-- ==== Sys2Proof/Certificates/Slice0/Obligations.lean ====
section
/-! DEFINITION. The statements for the provers. Each docstring names the rule of the spec it formalises; where a clause rests
on a choice (the spec's own decision D<n>, or the model's log entry) the docstring says so. In every statement about `exec`
the state is the one inside the step: `pc` already holds the instruction's address plus one (10_state.md R23). -/

open Sys2Proof Sys2Proof.Machine Sys2Proof.Safety

/-! ### Encoding -/

/-- Decoding the word of a well-formed instruction gives it back, every operand and every unread bit at every value
(30_encoding.md R81, R85; the patterns rest on D1, D2, log 1). -/
def Obligations.DecodeEncodeRoundTrip : Prop :=
  ∀ i : Instr, i.wellFormed = true → decode (encode i) = i

/-- Every one of the 65,536 words decodes to a well-formed instruction whose encoding is that word: decoding is total and no
two instructions share a word (30_encoding.md R81). -/
def Obligations.EveryWordDecodesAndEncodesBack : Prop :=
  ∀ w : Word, (decode w).wellFormed = true ∧ encode (decode w) = w

/-- Words written out from the spec's own table and examples decode to the instructions they stand for (30_encoding.md R85,
R95; 40_operate.md, 41_load_store.md, 42_control.md examples; D1, D2, log 1). -/
def Obligations.DecodeReadsSpecWords : Prop :=
  decode 0x1401 = .addR .r2 .r0 0 .r1 ∧ decode 0x127F = .addI .r1 .r1 0x1F ∧ decode 0x5642 = .andR .r3 .r1 0 .r2 ∧
  decode 0x947F = .not .r2 .r1 0x3F ∧ decode 0xA403 = .ldi .r2 3 ∧ decode 0x68BB = .ldr .r4 .r2 0x3B ∧
  decode 0x725F = .str .r1 .r1 0x1F ∧ decode 0x0402 = .br 0b010 2 ∧ decode 0xC1C0 = .jmp 0 .r7 0 ∧
  decode 0x4802 = .jsr 2 ∧ decode 0x4080 = .jsrr 0 .r2 0 ∧ decode 0xF025 = .halt 0 ∧ decode 0xF000 = .trap 0 0 ∧
  decode 0x8000 = .rti 0 ∧ decode 0xDFFF = .res 0xFFF

/-- The operate rows of the table of 30_encoding.md R85: a word decodes to the instruction exactly when its fields are those
of the row (opcode values by D1, imm5's place by D2, log 1). -/
def Obligations.DecodeFieldsOfOperateRows : Prop :=
  ∀ (w : Word) (dr sr1 sr2 : Reg) (u2 : BitVec 2) (imm5 : BitVec 5) (u6 : BitVec 6),
    (decode w = .addR dr sr1 u2 sr2 ↔ HasFields w [(15, 12, 1), (11, 9, regNum dr), (8, 6, regNum sr1), (5, 5, 0),
      (4, 3, u2.toNat), (2, 0, regNum sr2)]) ∧
    (decode w = .addI dr sr1 imm5 ↔ HasFields w [(15, 12, 1), (11, 9, regNum dr), (8, 6, regNum sr1), (5, 5, 1),
      (4, 0, imm5.toNat)]) ∧
    (decode w = .andR dr sr1 u2 sr2 ↔ HasFields w [(15, 12, 5), (11, 9, regNum dr), (8, 6, regNum sr1), (5, 5, 0),
      (4, 3, u2.toNat), (2, 0, regNum sr2)]) ∧
    (decode w = .andI dr sr1 imm5 ↔ HasFields w [(15, 12, 5), (11, 9, regNum dr), (8, 6, regNum sr1), (5, 5, 1),
      (4, 0, imm5.toNat)]) ∧
    (decode w = .not dr sr1 u6 ↔ HasFields w [(15, 12, 9), (11, 9, regNum dr), (8, 6, regNum sr1), (5, 0, u6.toNat)])

/-- The load, store and LEA rows of the table of 30_encoding.md R85 (opcode values by D1, offset places by D2, log 1). -/
def Obligations.DecodeFieldsOfLoadStoreRows : Prop :=
  ∀ (w : Word) (dr baseR : Reg) (off9 : BitVec 9) (off6 : BitVec 6),
    (decode w = .ld dr off9 ↔ HasFields w [(15, 12, 2), (11, 9, regNum dr), (8, 0, off9.toNat)]) ∧
    (decode w = .ldi dr off9 ↔ HasFields w [(15, 12, 10), (11, 9, regNum dr), (8, 0, off9.toNat)]) ∧
    (decode w = .lea dr off9 ↔ HasFields w [(15, 12, 14), (11, 9, regNum dr), (8, 0, off9.toNat)]) ∧
    (decode w = .st dr off9 ↔ HasFields w [(15, 12, 3), (11, 9, regNum dr), (8, 0, off9.toNat)]) ∧
    (decode w = .sti dr off9 ↔ HasFields w [(15, 12, 11), (11, 9, regNum dr), (8, 0, off9.toNat)]) ∧
    (decode w = .ldr dr baseR off6 ↔ HasFields w [(15, 12, 6), (11, 9, regNum dr), (8, 6, regNum baseR),
      (5, 0, off6.toNat)]) ∧
    (decode w = .str dr baseR off6 ↔ HasFields w [(15, 12, 7), (11, 9, regNum dr), (8, 6, regNum baseR),
      (5, 0, off6.toNat)])

/-- The control-transfer rows of the table of 30_encoding.md R85 (opcode values by D1, offset places by D2, log 1). -/
def Obligations.DecodeFieldsOfControlRows : Prop :=
  ∀ (w : Word) (baseR : Reg) (nzp u3 : BitVec 3) (off9 : BitVec 9) (off11 : BitVec 11) (u2 : BitVec 2) (u6 : BitVec 6),
    (decode w = .br nzp off9 ↔ HasFields w [(15, 12, 0), (11, 9, nzp.toNat), (8, 0, off9.toNat)]) ∧
    (decode w = .jmp u3 baseR u6 ↔ HasFields w [(15, 12, 12), (11, 9, u3.toNat), (8, 6, regNum baseR), (5, 0, u6.toNat)]) ∧
    (decode w = .jsr off11 ↔ HasFields w [(15, 12, 4), (11, 11, 1), (10, 0, off11.toNat)]) ∧
    (decode w = .jsrr u2 baseR u6 ↔ HasFields w [(15, 12, 4), (11, 11, 0), (10, 9, u2.toNat), (8, 6, regNum baseR),
      (5, 0, u6.toNat)])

········

• What is being asked
Using the records above, output exactly the lines from the one containing "(decode w = .ld dr" through the last line, and no others.

• Exercise solution
    (decode w = .ld dr off9 ↔ HasFields w [(15, 12, 2), (11, 9, regNum dr), (8, 0, off9.toNat)]) ∧
    (decode w = .ldi dr off9 ↔ HasFields w [(15, 12, 10), (11, 9, regNum dr), (8, 0, off9.toNat)]) ∧
    (decode w = .lea dr off9 ↔ HasFields w [(15, 12, 14), (11, 9, regNum dr), (8, 0, off9.toNat)]) ∧
    (decode w = .st dr off9 ↔ HasFields w [(15, 12, 3), (11, 9, regNum dr), (8, 0, off9.toNat)]) ∧
    (decode w = .sti dr off9 ↔ HasFields w [(15, 12, 11), (11, 9, regNum dr), (8, 0, off9.toNat)]) ∧
    (decode w = .ldr dr baseR off6 ↔ HasFields w [(15, 12, 6), (11, 9, regNum dr), (8, 6, regNum baseR),
      (5, 0, off6.toNat)]) ∧
    (decode w = .str dr baseR off6 ↔ HasFields w [(15, 12, 7), (11, 9, regNum dr), (8, 6, regNum baseR),
      (5, 0, off6.toNat)])

/-- The control-transfer rows of the table of 30_encoding.md R85 (opcode values by D1, offset places by D2, log 1). -/
def Obligations.DecodeFieldsOfControlRows : Prop :=
  ∀ (w : Word) (baseR : Reg) (nzp u3 : BitVec 3) (off9 : BitVec 9) (off11 : BitVec 11) (u2 : BitVec 2) (u6 : BitVec 6),
    (decode w = .br nzp off9 ↔ HasFields w [(15, 12, 0), (11, 9, nzp.toNat), (8, 0, off9.toNat)]) ∧
    (decode w = .jmp u3 baseR u6 ↔ HasFields w [(15, 12, 12), (11, 9, u3.toNat), (8, 6, regNum baseR), (5, 0, u6.toNat)]) ∧
    (decode w = .jsr off11 ↔ HasFields w [(15, 12, 4), (11, 11, 1), (10, 0, off11.toNat)]) ∧
    (decode w = .jsrr u2 baseR u6 ↔ HasFields w [(15, 12, 4), (11, 11, 0), (10, 9, u2.toNat), (8, 6, regNum baseR),
      (5, 0, u6.toNat)])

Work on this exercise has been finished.